Single by Lil Durk
- Released: August 18, 2023
- Length: 3:18
- Label: Only the Family; Alamo;
- Songwriters: Durk Banks; Darrell Jackson;
- Producer: Chopsquad DJ

Lil Durk singles chronology
| "Stand by Me" (2023) | "F*ck U Thought" (2023) | "Hellcats SRTs 2" (2023) |

Music video
- "F*ck U Thought" on YouTube

= F*ck U Thought =

2023 single by Lil Durk

"F*ck U Thought" is a single by American rapper Lil Durk. It was released through Only the Family and Alamo Records as a single on August 18, 2023. It was produced by Chopsquad DJ. The song contains a simple piano melody, over which Durk raps about having worked hard to reach success and not wanting to take any losses in his current situation.

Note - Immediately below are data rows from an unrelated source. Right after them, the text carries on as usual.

-- ==== Sys2Proof/Machine/Serving.lean ====
section
/-!
DEFINITION. The serving engines (chapter 11): model, tenants, adapters and grammars, the STEP at the lead module, the
manifest at a member, the sampler and the stencil engine, and the hub-list actions.
-/
namespace Sys2Proof.Machine

/-! ### The holder of the itinerary engine (R487) -/

/-- A context's engine state where it is not the holder. -/
def engineOf (s : State) (key : Nat) : Engine := mgetD { itn := Itn.reset, arrays := [], swapped := [] } s.engines key

/-- What the bell lane and the caravan give the engine stays with the module when the holder changes. -/
def keepCaravan (old new : Itn) : Itn :=
  { new with caravan := old.caravan, caravanOld := old.caravanOld, pend := old.pend, inForce := old.inForce, reqBudget := old.reqBudget, reqThermal := old.reqThermal,
             stopMax := old.stopMax, decided := old.decided, sent := old.sent, alarmMax := old.alarmMax,
             alarmDecided := old.alarmDecided, epochDue := old.epochDue, gateBells := old.gateBells }

/-- Bytes of an array's scratch. -/
def scratchLen : Nat := 0x180000
/-- Where a context's swap area keeps an array's scratch: one scratch after another, by array number. DESIGN CHOICE: the spec
gives the area's size and not its layout. -/
def swapDpa (r : Area) (arr : Nat) : Nat := r.base * 65536 + arr * scratchLen

/-- An array's scratch saved through the fill port to the swap area of its context (R130). Where a stack would make the copy
wait, or a DRAIN still has to read the scratch, the words stay with the context's engine state instead. -/
def saveScratch (key : Nat) (x : State × Engine) (kv : Nat × Arr) : State × Engine :=
  let keep := (x.1, { x.2 with arrays := mset x.2.arrays kv.1 kv.2 })
  match areaOf x.1 (1024 + key) with
  | none => keep
  | some r =>
    if !kv.2.drains.isEmpty || rangeWaits x.1 225 .stream (swapDpa r kv.1) scratchLen then keep
    else
      (writeMem x.1 4 225 .stream (swapDpa r kv.1) (scratchBytes kv.2 0 scratchLen),
       { x.2 with arrays := mset x.2.arrays kv.1 { kv.2 with scratch := [] }, swapped := x.2.swapped ++ [kv.1] })

/-- An array's scratch read back from the swap area: what a loss has taken or poisoned there comes back so (R130). -/
def loadScratch (key : Nat) (s : State) (arr : Nat) : State :=
  match areaOf s (1024 + key) with
  | none => s
  | some r =>
    let x := readMem s 4 .stream (swapDpa r arr) scratchLen
    modArr x.2 arr fun a => scratchWrite a 0 x.1

/-- A tile of a configuration buffer reloaded from the itinerary image (R130). -/
def reloadTile (s : State) (arr : Nat) (t : Tile) : Tile :=
  ((itinItems s).findSome? fun i => match i.work with
    | .tile a u => if a == arr && u.item == t.item then some u else none
    | _ => none).getD t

The official music video was released alongside the single and sees Durk dressed in designer clothing as he shows off his chains and money.

==Charts==

Chart performance for "F*ck U Thought"
| Chart (2023) | Peak position |
|---|---|
| US Billboard Hot 100 | 77 |
| US Hot R&B/Hip-Hop Songs (Billboard) | 26 |

== Certifications ==

Certifications for "F*ck U Thought"
| Region | Certification | Certified units/sales |
| United States (RIAA) | Gold | 500,000^{‡} |
^{‡} Sales+streaming figures based on certification alone.